/-- A fragment of the session's MCTP packet: SOM starts it, the others follow in sequence, EOM ends it and hands it to
Lining's requester, which answers (R277, R294). One out of sequence ends the packet. -/
def State.mgmtIn (sl : Sleeve) (ctl len : Byte) (frag : Bytes) (s : State) : State :=
  let v := s.slv sl
  let n := len.toNat
  let som := bitAt ctl.toNat 7
  let no := bits ctl.toNat 5 4
  if !v.running || n = 0 || n > 13 then s
  else if !som && (v.mgmt.isEmpty || no ≠ v.mgmtNext) then s.modSlv sl fun v => { v with mgmt := [] }
  else
    let b := (if som then [] else v.mgmt) ++ fit n frag
    if bitAt ctl.toNat 6 then
      let s := s.modSlv sl fun v =>
        if v.state = .param then { v with mgmt := [], session := v.session ++ [b] }
        else { v with mgmt := [], sessionUp := v.sessionUp ++ [b] }
      s.spdmNext sl
    else s.modSlv sl fun v => { v with mgmt := b, mgmtNext := (no + 1) % 4 }

/-- MGMT (R277). -/
def execMgmt (sl : Sleeve) (ctl len : Byte) (frag : Bytes) (s : State) := command (State.mgmtIn sl ctl len frag) s

/-- KEY_UPDATE has run: KEY SWITCH to the next KEY_ID, at least one group ahead; one announced and not in force yet comes first
(R295, R434). -/
def State.linkRekey (sl : Sleeve) (s : State) : State :=
  let v := s.slv sl
  if v.state = .up && v.encOn && v.txNext.isNone then
    let key := v.txKey + 1
    let q := v.bypassQ.length
    let c := v.keyStart (q + q / 63 + 1)
    (s.modSlv sl fun v => { v with txNext := some (key, BitVec.ofNat 64 c) }).bypass sl (keyMsg key c)
  else s

/-- LINK_KEY_UPDATE (R434). -/
def execLinkKeyUpdate (sl : Sleeve) (s : State) := command (State.linkRekey sl) s

/-! ## SLA_CTRL (R280, R287, R288, R291) -/

/-- ENABLE 1 to 0: the link goes DOWN and stays DISABLED. -/
def State.slvOff (sl : Sleeve) (s : State) : State :=
  if !s.regServed 0 || !(s.slv sl).enable then s
  else
    let s := (s.modSlv sl fun v => { v with enable := false }).slvDown sl (some 0x01)
    (s.modSlv sl fun v => if v.state == .down then { v with state := .disabled } else v).checkNode

/-- SLEEVE_ENABLE_CLEAR (R288). -/
def execSleeveEnableClear (sl : Sleeve) (s : State) := command (fun s => s.regWrite fun s => s.slvOff sl) s

/-- ENABLE 0 to 1: a DISABLED link is DOWN and may start DETECT. -/
def State.slvOn (sl : Sleeve) (s : State) : State :=
  if !s.regServed 0 || (s.slv sl).enable then s
  else s.modSlv sl fun v => { v with enable := true, state := if v.state == .disabled then .down else v.state }

/-- SLEEVE_ENABLE_SET (R280). -/
def execSleeveEnableSet (sl : Sleeve) (s : State) := command (fun s => s.regWrite fun s => s.slvOn sl) s

/-- MAX_RATE takes a value other than 0; a change while UP starts a retrain. -/
def State.slvRate (sl : Sleeve) (rate : BitVec 2) (s : State) : State :=
  if !s.regServed 0 || rate = 0 || rate = (s.slv sl).maxRate then s
  else
    let s := s.modSlv sl fun v => { v with maxRate := rate }
    if (s.slv sl).state = .up then s.slvRetrain sl else s

/-- MAX_RATE_WRITE (R287). -/
def execMaxRateWrite (sl : Sleeve) (rate : BitVec 2) (s : State) := command (fun s => s.regWrite fun s => s.slvRate sl rate) s

/-- UNRETIRE written 1. -/
def State.slvUnretire (sl : Sleeve) (s : State) : State :=
  if s.regServed 0 then s.modSlv sl fun v => { v with unretire := true } else s

/-- UNRETIRE (R291). -/
def execUnretire (sl : Sleeve) (s : State) := command (fun s => s.regWrite fun s => s.slvUnretire sl) s

end Sys2Proof.Machine
end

+++

Your instructions:
Reproduce only the lines above spanning from the line containing "if bitAt ctl.toNat 6 then" through the line containing "def execMgmt (sl", word for word.

Answer to this task:
    if bitAt ctl.toNat 6 then
      let s := s.modSlv sl fun v =>
        if v.state = .param then { v with mgmt := [], session := v.session ++ [b] }
        else { v with mgmt := [], sessionUp := v.sessionUp ++ [b] }
      s.spdmNext sl
    else s.modSlv sl fun v => { v with mgmt := b, mgmtNext := (no + 1) % 4 }

/-- MGMT (R277). -/
def execMgmt (sl : Sleeve) (ctl len : Byte) (frag : Bytes) (s : State) := command (State.mgmtIn sl ctl len frag) s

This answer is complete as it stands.